## Information provided

/-- Records of a queue that are in no transmission leave it one after another. -/
theorem FramesAgree.leaveAll {q : QueueId} {l : List RecordIx} {s : State} (h : FramesAgree s) (nodup : l.Nodup)
    (listed : ∀ r ∈ l, r ∈ (s.queue q).records) (quiet : ∀ r ∈ l, ∀ p n, (s.port p).tx ≠ .sending r q n) :
    FramesAgree (l.foldl (fun t r => Machine.leaveQueue q r t) s) := by
  induction l generalizing s with
  | nil => exact h
  | cons r l ih =>
    obtain ⟨other, nodup⟩ := List.nodup_cons.1 nodup
    refine ih (h.leaveQueue (listed r List.mem_cons_self) (quiet r List.mem_cons_self)) nodup (fun r' mem => ?_) fun r' mem p n => ?_
    · rw [leaveQueue_queue, unlist_queue, if_pos rfl]
      exact (List.mem_erase_of_ne fun same => other (by rw [← same]; exact mem)).2 (listed r' (List.mem_cons_of_mem r mem))
    · rw [(leaveQueue_port_keeps q r s p).2.2]
      exact quiet r' (List.mem_cons_of_mem r mem) p n

theorem FramesAgree.sweepQueue {s : State} (h : FramesAgree s) (picks : FrameRecord → Bool) (q : QueueId) :
    FramesAgree (sweepQueue picks q s) := by
  refine h.leaveAll ((h.frames.listed.nodup q).filter _) (fun r mem => (List.mem_filter.1 mem).1) fun r mem p n => ?_
  have quiet := (List.mem_filter.1 mem).2
  rw [Bool.and_eq_true, Bool.not_eq_true'] at quiet
  exact h.sending.quiet (inTransmission_eq_false quiet.2) p n

end Sys2Proof.Machine

/-! # Frame memory and its holders: choices and decisions -/

namespace Sys2Proof.Machine

open Sys2Proof Relation

/-! ## The re-home check and the choice of a port -/

theorem unlist_port_keeps (q : QueueId) (r : RecordIx) (s : State) (p : Port) :
    ((unlist q r s).port p).rx = (s.port p).rx ∧ ((unlist q r s).port p).intake = (s.port p).intake ∧
    ((unlist q r s).port p).tx = (s.port p).tx := by
  rw [unlist_port]
  exact ⟨rfl, rfl, rfl⟩

/-- A record of one queue, in no transmission, moves to another queue (05 R96). -/
theorem FramesAgree.rehomeMove {s : State} (h : FramesAgree s) {q q' : QueueId} {r : RecordIx} (mem : r ∈ (s.queue q).records)
    (one : (s.record r).holders = 1) (differs : q ≠ q') (quiet : ∀ p n, (s.port p).tx ≠ .sending r q n) :
    FramesAgree (rehomeMove q q' r s) := by
  obtain ⟨frames, sending⟩ := framesAgree_iff.1 h
  obtain ⟨-, -, -, table, -, -, -, memory, -⟩ := unlist_frame q r s
  have off := queues_unlist q r s
  have ports := unlist_port_keeps q r s
  have same : ∀ r', (unlist q r s).record r' = s.record r' := fun r' => by rw [State.record, memory]; rfl
  have unlisted : listings (unlist q r s) r = 0 := by
    have moved := listings_modify off r
    simp only [mem, decide_true, Bool.toNat_true, (frames.listed.nodup q).not_mem_erase, decide_false, Bool.toNat_false] at moved
    rw [← frames.listed.holders r, one] at moved
    omega
  have others : ∀ {r'}, r' ≠ r → listings (unlist q r s) r' = listings s r' := fun apart =>
    listings_modify_of_iff off (List.mem_erase_of_ne apart)
  have lists := lists_modify frames.listed.lists off (fun r' _ => by rw [same]) ((frames.listed.nodup q).erase r) (by
    rw [frames.listed.tally q]; exact sum_map_erase_cells mem)
  have queue : ∀ x, x ≠ q → (unlist q r s).queue x = s.queue x := fun x hx => by rw [unlist_queue, if_neg (Ne.symm hx)]
  have queue_q : ((unlist q r s).queue q).records = (s.queue q).records.erase r := by rw [unlist_queue, if_pos rfl]
  unfold Machine.rehomeMove
  simp only
  generalize unlist q r s = u at memory table ports same unlisted others lists queue queue_q
  refine frames_stills (stills_countGlobal _ _) ((framesLike_modRecord ⟨rfl, ⟨rfl, rfl⟩, rfl, rfl⟩).keeps ?_)
  generalize made : u.modQueue q' (fun x => { x with
    records := x.records ++ [r], tally := x.tally + (s.record r).cellCount }) = t
  have on : t.queues = u.queues.modify (queueIx q') (fun x => { x with
    records := x.records ++ [r], tally := x.tally + (s.record r).cellCount }) := by subst made; rfl
  have rest : t.mem = u.mem ∧ t.ports = u.ports ∧ t.table = u.table := by subst made; exact ⟨rfl, rfl, rfl⟩
  obtain ⟨mem_t, ports_t, table_t⟩ := rest
  have mem_s := mem_t.trans memory
  have record : ∀ r', t.record r' = s.record r' := fun r' => by rw [State.record, mem_s]; rfl
  have port : ∀ p, (t.port p).rx = (s.port p).rx ∧ (t.port p).intake = (s.port p).intake ∧ (t.port p).tx = (s.port p).tx := fun p => by
    rw [State.port, ports_t]; exact ports p
  have entry : ∀ i, t.entry i = s.entry i := fun i => by rw [State.entry, table_t, table]; rfl
  have absent := not_listed unlisted q'
  have lists' := lists_modify lists on (fun r' _ => by rw [record, same])
    (List.nodup_append.2 ⟨(lists q').1, List.nodup_singleton r, fun a ha b hb e => absent (by
      rw [List.mem_singleton.1 hb] at e; rw [← e]; exact ha)⟩)
    (by simp only [List.map_append, List.sum_append, List.map_cons, List.map_nil, List.sum_cons, List.sum_nil, same]
        rw [(lists q').2]
        simp only [same, Nat.add_zero])
  have listings_t : ∀ r', listings t r' = listings s r' := fun r' => by
    by_cases at_r : r' = r
    · subst at_r
      have moved := listings_modify on r'
      simp only [absent, decide_false, Bool.toNat_false, List.mem_append, List.mem_singleton, or_true, decide_true,
        Bool.toNat_true] at moved
      have held := frames.listed.holders r'
      omega
    · rw [listings_modify_of_iff on (by simp [at_r]), others at_r]
  refine framesAgree_iff.2 ⟨⟨by rw [FreeCountAgrees, mem_s]; exact frames.count, frames.chains.of_mem mem_s, fun r' => by
      rw [record]; exact frames.counted r', ?_, ⟨fun x => (lists' x).1, fun x => (lists' x).2, fun r' => ?_, fun r' => ?_⟩, ?_⟩,
    fun p r' x n tx => ?_⟩
  · exact frames.places.congr (fun p => .of_eq (port p).1 (port p).2.1 (port p).2.2) (fun p r' n _ => by rw [record]; exact id)
      fun p r' _ => by rw [record]; exact id
  · rw [record, listings_t]; exact frames.listed.holders r'
  · rw [record]; exact frames.listed.queued r'
  · exact frames.held.congr (fun i => by rw [entry]) (fun i => by rw [entry]; exact .inl) (fun r' => by rw [record])
      (fun r' => by rw [record]; exact id) fun r' => by rw [record]
  · rw [(port p).2.2] at tx
    obtain ⟨listed, at_p⟩ := sending p r' x n tx
    refine ⟨?_, at_p⟩
    have on_u : r' ∈ (u.queue x).records := by
      by_cases at_q : x = q
      · subst at_q
        rw [queue_q]
        exact (List.mem_erase_of_ne fun e => quiet p n (by rw [← e]; exact tx)).2 listed
      · rw [queue x at_q]; exact listed
    rw [queue_of_queues on]
    split
    · next e => subst e; exact List.mem_append_left _ on_u
    · exact on_u

theorem FramesAgree.rehomeCheck {s t : State} (h : FramesAgree s) {q : QueueId} {r : RecordIx} (mem : r ∈ (s.queue q).records)
    (quiet : ∀ p n, (s.port p).tx ≠ .sending r q n) (gone : rehomeCheck q r s = .gone t) : FramesAgree t := by
  unfold Machine.rehomeCheck at gone
  split at gone
  · cases gone
  · next i dest =>
    split at gone
    · cases gone
      exact (frames_stills (stills_countStation s i .refused) h).leaveQueue mem quiet
    · split at gone
      · cases gone
        exact (frames_stills (stills_countGlobal s .unreachable) h).leaveQueue mem quiet
      · split at gone
        · cases gone
        · next elsewhere =>
          simp only at gone
          split at gone <;> cases gone
          · refine h.rehomeMove mem (h.frames.held.2.2 r (by rw [dest]; nofun)).2 (fun same => elsewhere ?_) quiet
            rw [same, queuePort_stationQueue]
          · exact (frames_stills (stills_countGlobal s .staleDrops) h).leaveQueue mem quiet

theorem FramesAgree.carriageChoice (p : Port) (n : Nat) {s : State} (h : FramesAgree s) (idle : (s.port p).tx = .idle) :
    FramesAgree (carriageChoice p n s) := by
  induction n generalizing s with
  | zero => exact h
  | succ n ih =>
    unfold Machine.carriageChoice
    split
    · exact h
    · next q pick =>
      obtain ⟨port, -⟩ := queuePort_of_pickQueue pick
      split
      · exact h
      · next r l head =>
        have mem : r ∈ (s.queue q).records := by rw [head]; exact List.mem_cons_self
        split
        · exact h.startRecord mem port
        · next t gone =>
          have quiet := h.sending.quiet (q := q) (r := r) fun n tx => by rw [port, idle] at tx; cases tx
          exact ih (h.rehomeCheck mem quiet gone) ((congrArg Prod.fst (rehomeCheck_gone_choiceView gone p)).trans idle)

theorem queuePort_drrQueue (b : Side) (d : DrrQueue) : queuePort (drrQueue b d) = sidePort b := by cases d <;> rfl

/-- The state of a port whose visit at the pointer is open (07 R128). -/
def BackboneTx.opened (x : BackboneTx) : BackboneTx :=
  if x.visitOpen then x
  else { x with
    visitOpen := true, deficit := x.deficit.set (drrIx x.pointer) (x.deficit.get (drrIx x.pointer) + x.quantum.get (drrIx x.pointer)) }

/-- The state of a port whose visit at the pointer is over. -/
def BackboneTx.movedOn (x : BackboneTx) : BackboneTx := { x with visitOpen := false, pointer := drrNext x.pointer }

/-- The state of a port once a frame's length is taken from a deficit. -/
def BackboneTx.charged (i : Fin 4) (n : Nat) (x : BackboneTx) : BackboneTx :=
  { x with deficit := x.deficit.set i (x.deficit.get i - n) }

theorem drrChoice_nil {b : Side} {s : State} {x : BackboneTx} (empty : (s.queue (drrQueue b x.pointer)).records = []) (n : Nat) :
    drrChoice b s (n + 1) x = drrChoice b s n x.movedOn := by
  simp only [drrChoice, empty, BackboneTx.movedOn]

theorem drrChoice_cons {b : Side} {s : State} {x : BackboneTx} {r : RecordIx} {l : List RecordIx}
    (head : (s.queue (drrQueue b x.pointer)).records = r :: l) (n : Nat) : drrChoice b s (n + 1) x =
      if (s.record r).length ≤ x.opened.deficit.get (drrIx x.pointer) then
        some (x.pointer, r, x.opened.charged (drrIx x.pointer) (s.record r).length)
      else drrChoice b s n x.opened.movedOn := by
  simp only [drrChoice, head]
  rfl

/-- Deficit round robin sends the head of the queue it names. -/
theorem drrChoice_head {b : Side} {s : State} {n : Nat} {x y : BackboneTx} {d : DrrQueue} {r : RecordIx}
    (h : drrChoice b s n x = some (d, r, y)) : (s.queue (drrQueue b d)).records.head? = some r := by
  induction n generalizing x with
  | zero => cases h
  | succ n ih =>
    cases head : (s.queue (drrQueue b x.pointer)).records with
    | nil => exact ih ((drrChoice_nil head n).symm.trans h)
    | cons r' l =>
      rw [drrChoice_cons head] at h
      split at h
      · cases h; rw [head]; rfl
      · exact ih h

theorem FramesAgree.backboneChoice {s : State} (h : FramesAgree s) (b : Side) : FramesAgree (backboneChoice b s) := by
  unfold Machine.backboneChoice
  simp only
  split
  · exact h.setTx _ fun _ _ _ => nofun
  · split
    · next r l head => exact h.startRecord (by rw [head]; exact List.mem_cons_self) rfl
    · split
      · split
        · next d r x sent =>
          have moved : FramesAgree (s.modSide b (fun _ => x)) :=
            (framesLike_ports (by simp) (by simp) (by simp) fun p => by simp [PortLess.refl]).keeps h
          refine moved.startRecord ?_ (queuePort_drrQueue b d)
          rw [modSide_queue]
          exact List.mem_of_mem_head? (drrChoice_head sent)
        · exact h
      · exact h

## Work to complete
Exactly repeat the lines above, from the opening line through the one with "open Sys2Proof Relation", and include nothing else.

## Answer space
/-- Records of a queue that are in no transmission leave it one after another. -/
theorem FramesAgree.leaveAll {q : QueueId} {l : List RecordIx} {s : State} (h : FramesAgree s) (nodup : l.Nodup)
    (listed : ∀ r ∈ l, r ∈ (s.queue q).records) (quiet : ∀ r ∈ l, ∀ p n, (s.port p).tx ≠ .sending r q n) :
    FramesAgree (l.foldl (fun t r => Machine.leaveQueue q r t) s) := by
  induction l generalizing s with
  | nil => exact h
  | cons r l ih =>
    obtain ⟨other, nodup⟩ := List.nodup_cons.1 nodup
    refine ih (h.leaveQueue (listed r List.mem_cons_self) (quiet r List.mem_cons_self)) nodup (fun r' mem => ?_) fun r' mem p n => ?_
    · rw [leaveQueue_queue, unlist_queue, if_pos rfl]
      exact (List.mem_erase_of_ne fun same => other (by rw [← same]; exact mem)).2 (listed r' (List.mem_cons_of_mem r mem))
    · rw [(leaveQueue_port_keeps q r s p).2.2]
      exact quiet r' (List.mem_cons_of_mem r mem) p n

theorem FramesAgree.sweepQueue {s : State} (h : FramesAgree s) (picks : FrameRecord → Bool) (q : QueueId) :
    FramesAgree (sweepQueue picks q s) := by
  refine h.leaveAll ((h.frames.listed.nodup q).filter _) (fun r mem => (List.mem_filter.1 mem).1) fun r mem p n => ?_
  have quiet := (List.mem_filter.1 mem).2
  rw [Bool.and_eq_true, Bool.not_eq_true'] at quiet
  exact h.sending.quiet (inTransmission_eq_false quiet.2) p n

end Sys2Proof.Machine

/-! # Frame memory and its holders: choices and decisions -/

namespace Sys2Proof.Machine

open Sys2Proof Relation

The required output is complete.